Sorpresa, meraviglia, sorrisetti, battutine; espressioni compiaciute, indispettite, sconcertate, impermalite; commenti sarcastici, sagaci, divertiti, indulgenti, plaudenti, consenzienti o dissenzienti. Un nugolo, un esercito, una folla stava a naso in su quella mattina, passando da un cartellone all’altro, giacché tutti apparivano diversi: mille volti di un unico candidato.
Mai, per tutta la campagna
elettorale, il volto del candidato era stato osservato così tanto!
Il candidato ne fu felice...! Si dirà.
Macché. Montò su tutte le furie.
Ben presto ne seguì una denuncia, le
indagini... il processo... per direttissima.
Giangi, non molto dopo, si ritrovò sul banco degli imputati.
Fu interrogato.
Invitato a parlare, gli venne chiesto di
spiegarsi. E Giangi ripetette al giudice quello che abbiamo detto a voi.
Il giudice era un tipo austero. Il solo
guardarlo incuteva soggezione. Aveva i capelli bianchi, il volto pallido, lo
sguardo lavato. E se invece di essere così chiaro, avesse avuto la pelle scura,
te lo saresti raffigurato come quei mascheroni africani che hanno il naso lungo
lungo, gli occhi vicini vicini, la fronte alta alta e la bocca stretta stretta.

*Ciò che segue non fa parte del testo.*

-- ==== Sys2Proof/Machine/Regs.lean ====
section
/-!
DEFINITION. The register file's map: one offset and one field definition per register and field of the
spec's register tables (R10: 64 bits at 8-byte aligned offsets of BAR0), the reset value of every offset, and for
every register the bits the host writes (R11). Names are the spec's: REGISTER, REGISTER_FIELD.
A block register takes the block number, a tile register block and physical tile, a VU register the base of its
window (R65, R161), a port register its port.
-/

namespace Sys2Proof.Machine

/-- A field of a register: the BAR0 offset of the register, its least significant bit and its width. -/
structure Fld where
  off : Nat
  lsb : Nat
  width : Nat
  deriving DecidableEq, Repr

/-- R65: base of block b's register window. -/
def blk (b : Nat) : Nat := 0x1000000 + 0x10000 * b
/-- R65: base of physical tile t's window in block b. -/
def tileWin (b t : Nat) : Nat := blk b + 0x2000 + 0x800 * t
/-- R65: base of VU v's window in block b. -/
def vuWin (b v : Nat) : Nat := blk b + 0xc000 + 0x1000 * v
/-- R161: base of spare VU k's window of domain d, with j = 2d + k. -/
def spareWin (j : Nat) : Nat := 0xc0000 + 0x1000 * j
/-- R396: base of port p's window. -/
def plWin (p : Nat) : Nat := 0x100000 + 0x4000 * p
/-- R97: first switch table offset of a network (0 scalar, 1 vector, 2 control). -/
def swBase (net : Nat) : Nat := if net = 0 then 0x800 else if net = 1 then 0xc00 else 0xe00
/-- R494: first queue statistics offset of a network. -/
def qstatBase (net : Nat) : Nat := if net = 0 then 0xf000 else if net = 1 then 0xf300 else 0xf400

Sarebbe stato insomma davvero un bel soggetto per le rotative del nostro
Giangi… Ma basta, torniamo a noi. Il giudice guardò dunque Giangi con cipiglio
e chiese:
«Insomma, Giangiacomo Carlomarialuigi…» fece una pausa per studiare certi fogli, borbottando fra sé «ma diamine, qual è il nome?»
Si distolse infine e tornò a Giangi: «Insomma, a questa Corte le modalità del crimine ascrittovi
appaiono chiare; non così i moventi… e dunque, per concludere, li dichiarate,
questi moventi, di ordine politico?»
Giangi si guardava attorno smarrito, si mordicchiava un’unghia mangiucchiata, si passava la mano fra i capelli. «Ma no» borbottava «che c’entra la politica? Io non sono né per questo né per quello; la politica che c’entra?»
Il giudice dava segni d’impazienza; spostava qualche
oggetto, tamburellava con le dita, sbuffava in aria. Infine, spazientito, non
si trattenne più e sbottò:
«Ma davvero signor Gian… Gian… come vi
chiamate, davvero pretendete che il sottoscritto possa credere a questa storia
dell’ossessione? Comunque sia» e qui il giudice si eresse in tutta la sua
maestà, assumendo, della maschera africana, anche quella certa aria mistica da totem che le è propria, comunque sia,
cos’avete da dire a vostra discolpa?»
«Che invoco la legittima difesa…?» accennò Giangi titubante.
Ma il giudice a quanto pare non sentì, o non capì; o non
volle sentire né capire, poiché picchiò forte il martelletto ed emise la
sentenza.
«Basta. Siete condannato a risarcire i
danni!»
«Ma…» tentò Giangi un’obiezione «con che
soldi?»
«La seduta è chiusa» fece rintoccare il
suo strumento un’ultima volta il giudice; e fatto il suo dovere si alzò senz’altro
e uscì.
Eh, con la legge non si scherza cari miei.
La condanna parlava chiaro. Giangi avrebbe dovuto pagare di tasca sua la carta necessaria,
e ristampare, fuori dell’orario, altrettanti tabelloni di quanti ne aveva
danneggiati.
Questa è equità! E anche lui lo ammette.
Adesso, ancora stampa pubblicità e
volantini durante il giorno; poi, la notte, e in questo l’insonnia gli è
d’aiuto, ripubblica l’effige giusta del candidato, il quale, a campagna
elettorale già conclusa da un bel pezzo, ancora sorride dai bordi delle strade.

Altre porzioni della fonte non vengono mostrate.